Il y a tout d'abord l'histoire de Dominique, dit Dodo, le dernier des Felsen devenu l'admirable clochard de l'île. Dodo n'a plus le droit d'aller à Alma, l'ancien domaine familial, alors il passe ses journées sur le carrefour de la Louise ou bien se réfugie dans les cimetières pour prendre soin de ceux qui ne sont plus là.
Jérémie, l'Européen, en arrivant à Maurice, veut retrouver la trace du dodo, cet oiseau magnifique et légendaire qui fut le premier habitant de l'île. Mais cette quête est aussi celle de ses ancêtres. Jérémie veut retrouver les lieux où son père a passé ses premières années, ces lieux qu'il ne connaît qu'à travers les coquillages, cartes et pierres posés comme autant de souvenirs d'une époque révolue mais bénie.

JMG le Clézio, une nouvelle fois, s'inspire de sa propre histoire familiale pour nous livrer un roman où se mêlent plusieurs thématiques chères à l'auteur.
« Alma », c'est tout d'abord la quête des origines. Jérémie, sorte d'avatar de le Clézio, tente de remonter le passé à la recherche des traces d'un oiseau mythique. Mais à travers l'histoire du dodo, c'est tout le passé de l'île qui remonte à la surface et la mémoire de ce qui fut : les premiers colons, les esclaves, les coolies indiens, la ruine des grandes familles de planteurs...Histoire d'une époque aujourd'hui révolue mais qui fut celle des ancêtres de Jérémie et avec elle, son lot de splendeurs et de honte liée au rôle qu'ont pu jouer les Felsen dans l'esclavage. La mémoire des marrons, les oubliés de Maurice, est ici ravivée au gré des témoignages et contes locaux qu'écoutent Jérémie.

Pour faire revivre ces gens, JMG le Clézio égrène leurs noms. Ceux trouvés dans les archives, sur les tombes, de ces gens qui exploitèrent les richesses de l'île et de ces gens pour qui elle fut un enfer. L'écrivain nous les cite tous pour montrer combien ce dont il parle, ce n'est pas que de la fiction. Dodo, le clochard magnifique, participe de cette évocation par ses paroles éternellement au présent, qui mêlent le passé et son époque actuelle. Dodo, symbole de tous les exclus du monde, de Maurice à Paris, est aussi la mémoire de ces esclaves qui n'avaient pour nom que celui de leur propriétaire ou du bateau sur lequel ils étaient arrivés. Et dans les exclus d'aujourd'hui, nous découvrons Krystal la jeune prostituée, Aditi, la jeune indienne qui tente de préserver la beauté naturelle de l'île...

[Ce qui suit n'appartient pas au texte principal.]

-- ==== Sys2Proof/Word.lean ====
section
/-! DEFINITION. The word types of the block: the sample, the symbol code, the assembled byte and the CRC register. -/

namespace Sys2Proof

/-- A sample is a `SAMPLE_W`-bit unsigned code (R45). No rule adds, shifts or masks a sample: it is compared for
equality only, so it is held as the number of its code. That the number fits `SAMPLE_W` bits is checked where samples enter
(`Instr.wf`) and kept by `Memory.wf`. -/
abbrev Sample := Nat

/-- A data-symbol code: `CODE_W = 2` bits, bit 1 the more significant (R7, R36, R51). -/
abbrev Code := BitVec 2

/-- A byte assembled from four symbols (R36). -/
abbrev Byte := BitVec 8

/-- The CRC register: 16 bits, the only value whose arithmetic drops bits (R11, R70). -/
abbrev CrcWord := BitVec 16

end Sys2Proof
end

Les descriptions de la faune et la flore sont magnifiques. Mer, bois, cours d'eau, champs de canne à sucre, passé ou présent, le lecteur est immergé dans un décor sauvage et luxuriant, peu à peu domestiqué par l'homme. Car cette île au lourd passé est en pleine transformation et n'a plus grand-chose à voir avec son passé fastueux : supermarchés clinquants, sites naturels saccagés par le tourisme, trafics en tout genre, jeunesse gâchée, pauvreté,… Derrière les plages aux jolis palmiers se cache une réalité bien plus glauque.

En nous transportant vers la terre de ses ancêtres, Le Clézio nous charme une nouvelle fois, tant par son style où chaque mot est pesé, que par une histoire à la fois fantasmée et réaliste qui se veut avant tout une formidable déclaration d'amour à l'île Maurice et une voix pour tous les exclus.
Pour qui veut connaître l'histoire de cette île, il faut lire Le Clézio.
Un grand roman, dans la veine de « La quarantaine ».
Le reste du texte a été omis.